Don’t let her hold you back.” Men tell me all the time that this is the kind of advice they are being given. And it can feel like such a relief to hear that her rage and withdrawal and mood swings are not your fault. I say this not to shame you, but to hopefully help make all this a little easier on you. She is doubting everything because you gave her reason to. Ask her how you can help her feel safer about your recovery. Instead of being frustrated that she is not where you would like her to be in her healing process, consider how blessed you are that she is still here at all!One way you can make your relationship with your wife go a little more smoothly is to keep her informed of what your recovery looks like and even allow her to be involved. Ask her what you can do to make her feel like she is a part of your recovery. If your wife is the one who sent you this article, don’t get upset or feel like she is trying to control you. The above examples of what wives want and deserve to know can feel daunting.Is there anything else you want to know about my recovery?I really don’t want you to feel like I am purposely keeping anything from you. Here are some things that are okay and even important to keep private.Since you’ve never done this before, you don’t have any references; this may not be a problem because A) most women aren’t going to be as wary of meeting a strange woman as they are of meeting a strange man; and B) I sincerely doubt many cops are trying to set up escort stings with female fakers.This is by no means a sure thing, however; some ladies may insist on screening you on principle, so just give whatever information they request and it shouldn’t be an issue.

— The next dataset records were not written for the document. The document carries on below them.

/-- The added members start, once every one of their cores has left retention, and the step completes (R345, R351). They stand at the
same count of region barriers as the others (R395). -/
def addMembers (s : State) (rid : Nat) (g : Region) (pool : List (Nat × Nat)) (grp add : List Nat) : State :=
  if add.any fun k => (s.core k).ret != .awake then s
  else match readLoad s g add with
    | .error e =>
      let (s, f) := faddrOf (e.log s) e.faddr
      finishRegion s rid 2 e.cause f
    | .ok ld =>
      let g := { g with steps := g.steps + 1, members := grp ++ add }
      let k := (s.core (grp.headD 0)).rg.k
      let join (s : State) (e : Nat × Nat) : State :=
        let t := startMember s e.1 rid g ld (grp.length + e.2) (grp.length + add.length) none []
        t.setCore e.1 { t.core e.1 with rg := { (t.core e.1).rg with k := k } }
      redeal (add.zipIdx.foldl join (s.setRegion rid g)) pool (grp ++ add)

/-- `rg.step` completes at a group (R351): resizing, pooling, dealing. Cores that are to be added leave retention first. -/
def stepBarrier (s : State) (rid : Nat) (copy : Option Nat) (grp : List Nat) (withdraw : Nat) (add : List Nat) : State :=
  match s.region? rid with
  | none => s
  | some g =>
    let pool := poolRanges s grp
    if copy.isSome then (if withdraw = 0 ∧ add = [] then redeal s pool grp else s)
    else if joining s rid ≠ [] then addMembers s rid g pool grp (joining s rid)
    else if withdraw = 0 ∧ add = [] then redeal (s.setRegion rid { g with steps := g.steps + 1 }) pool grp
    else if withdraw ≠ 0 then
      if !mayWithdraw g withdraw || add != [] then s
      else
        let kept := grp.take (grp.length - withdraw * g.rcb.cpu)
        let s := (grp.drop kept.length).foldl withdrawMember s
        match s.region? rid with
        | some g => redeal (s.setRegion rid { g with steps := g.steps + 1, members := kept }) pool kept
        | none => s
    else if !mayAdd s g add then s
    else
      let s := add.foldl (fun s k => giveCore s rid (none, add) k) s
      addMembers s rid g pool grp add

/-- A region barrier completes at one group, where all its members have arrived (R395). -/
def groupBarrier (s : State) (rid : Nat) (copy : Option Nat) (grp : List Nat) (withdraw : Nat) (add : List Nat) : State :=
  match groupArrived s grp with
  | none => s
  | some l =>
    match firstDiffering s l sameRgWord, l with
    | some r, _ => answerAll s grp (.fault 0x02 (w64 r))
    | none, (_, .rgStep _) :: _ => stepBarrier s rid copy grp withdraw add
    | none, _ => answerAll s grp (.value 0)

/-- REGION_BARRIER_COMPLETE (R395): the region barrier of a region's members, or of each copy's, completes; an elastic
region may give up its last `withdraw` dies, or gain the cores `add` (R351). -/
def execRegionBarrierComplete (rid : Nat) (withdraw : Nat) (add : List Nat) (s : State) : Out :=
  .next (match s.region? rid with
    | none => s
    | some g => if g.st ≠ .running then s else (groupsOf g).foldl (fun s p => groupBarrier s rid p.1 p.2 withdraw add) s)

/-! ### `rg.exit` (R348) -/

/-- Notes a member's exit code. -/
def noteExit (s : State) (k code : Nat) : State :=
  let c := s.core k
  match s.region? c.rid with
  | none => s
  | some g =>
    match c.copy with
    | some n => s.setRegion c.rid { g with copies := g.copies.modify n fun e => { e with user := e.user ++ [(c.rank, code)] } }
    | none => s.setRegion c.rid { g with user := g.user ++ [(c.rank, code)] }

/-- Every member of a core's group has exited: the region completes, or its copy of a dual run has finished (R348, R349). -/
def groupDone (s : State) (k : Nat) : State :=
  let c := s.core k
  let grp := membersOf s k
  if grp.all (fun j => (s.core j).rg.exited) then
    match c.copy, s.region? c.rid with
    | some n, some g =>
      { (s.setRegion c.rid { g with copies := g.copies.modify n fun e => { e with finished := true } }) with
        cores := s.cores.map fun e => if grp.contains e.1 then (e.1, { e.2 with run := .idle, idle := s.clock }) else e }
    | _, _ => finishRegion s c.rid 1 0 0
  else s
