/-- The members that a partition's regions have on cores of other partitions stop with the region: `wd` at a watchdog's reset, whose
cause their records carry (13_bte.md R247). -/
def stopElsewhere (s : State) (pn : Nat) (wd : Bool) : State :=
  let rids := (s.regions.filter fun e => e.2.part == pn && e.2.st == .running).map fun e => e.1
  let ks := (s.cores.filter fun e => rids.contains e.2.rid && e.2.run != .idle && partOfCore s e.1 != pn).map fun e => e.1
  ks.foldl (fun s k =>
    let s := stopMember s k (if wd then 0xC0 else 0) 3 0
    let c := s.core k
    s.setCore k { c with run := .idle, idle := s.clock }) s

/-- The members of other partitions' regions on the cores of a partition that is reset are lost (14_link.md R255); the members
elsewhere go on in the next attempt (R370 step 3). -/
def loseMembers (s : State) (pn : Nat) : State :=
  let mine := s.cores.filter fun e => e.2.alive && partOfCore s e.1 == pn
  mine.foldl (fun s e =>
    match s.region? e.2.rid with
    | none => s
    | some g =>
      if g.part = pn then s
      else
        let others := (otherMembers s e.1).filter fun j => partOfCore s j != pn
        let s := match execCxMemberLost e.2.rid (e.2.copy, e.2.rank) s with
          | .next t => t
          | _ => s
        others.foldl (fun s j => noticeAtt s j (e.2.lk.att + 1)) s) s

/-- Steps 1 to 5 of a partition reset; records follow, then steps 6 and 7. -/
def partReset (s : State) (pn : Nat) (wd : Bool) : State :=
  let p := s.part pn
  let s := loseMembers (stopElsewhere s pn wd) pn
  let s := s.setPart pn { p with resetting := true, resetDone := false }
  let s := { s with regions := s.regions.map fun e => if e.2.part = pn then (e.1, resetRegion s wd e.2) else e }
  resetFinish (scrubCores s p.clusters) pn

/-- QUEUE_WATCHDOG_EXPIRY (R362): the timer has reached QWD microseconds while a region runs. -/
def execQueueWatchdogExpiry (part : Nat) (s : State) : Out :=
  let p := s.part part
  .next (if wbits p.qwd 0 32 = 0 ∨ p.qtimer < wbits p.qwd 0 32 * Config.usTime ∨ p.resetting
            ∨ !anyRegion s part (fun st => st == .running) then s
    else partReset s part true)

/-- A virtual function leaves for CONFIG_UNLOCKED (24_device.md R385): the reset runs, if it has not, and the key is
replaced. -/
def leaveAssigned (s : State) (pn : Nat) : State :=
  let p := s.part pn
  if p.tstate = .error ∧ p.resetDone then
    let s := replaceKey s pn
    s.setPart pn { s.part pn with resetDone := false, tstate := .configUnlocked }
  else if p.tstate = .error ∧ p.resetting then s.setPart pn { p with afterReset := true }
  else partReset (s.setPart pn { p with afterReset := true }) pn false

/-- FUNCTION_LEVEL_RESET (R370, R385). -/
def execFunctionLevelReset (part : Nat) (s : State) : Out :=
  let p := s.part part
  .next (if !p.formed then s
    else if p.tstate = .configUnlocked then partReset s part false
    else leaveAssigned s part)

end Sys2Proof.Machine
end

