-- ==== Sys2Proof/Machine/Dispatch.lean ====
section
/-!
DEFINITION. The meaning of every instruction and step, one arm each.
-/

namespace Sys2Proof.Machine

Fortunately my sponsor is there to talk to me when I am feeling overwhelmed.
When sex addicts are in early recovery, their wives (if they have chosen to stay in the marriage) live in fear. Your wife learned early on that she “didn’t cause it, can’t change it, and can’t control it.” So where’s the balance? Does that mean you can’t focus on your marriage at the same time? I’ve seen it happen enough to know it is possible, even in the direst of circumstances.
Fear that you may lose your job because of a slip at work. But you are supposed to be in control of your recovery, right? Related: Life After Porn–5 Things My Husband Did to Rebuild Trust But if you can get rid of those toxic ideas, and recognize you are stronger than some may want you to think you are, your marriage can survive and even thrive!
But first, here is an example of how you can address some of the above questions: Honey, I have realized that you must feel pretty left out of my recovery.
I know I am gone so much with meetings and therapy and that must be so hard for you after all you have been through.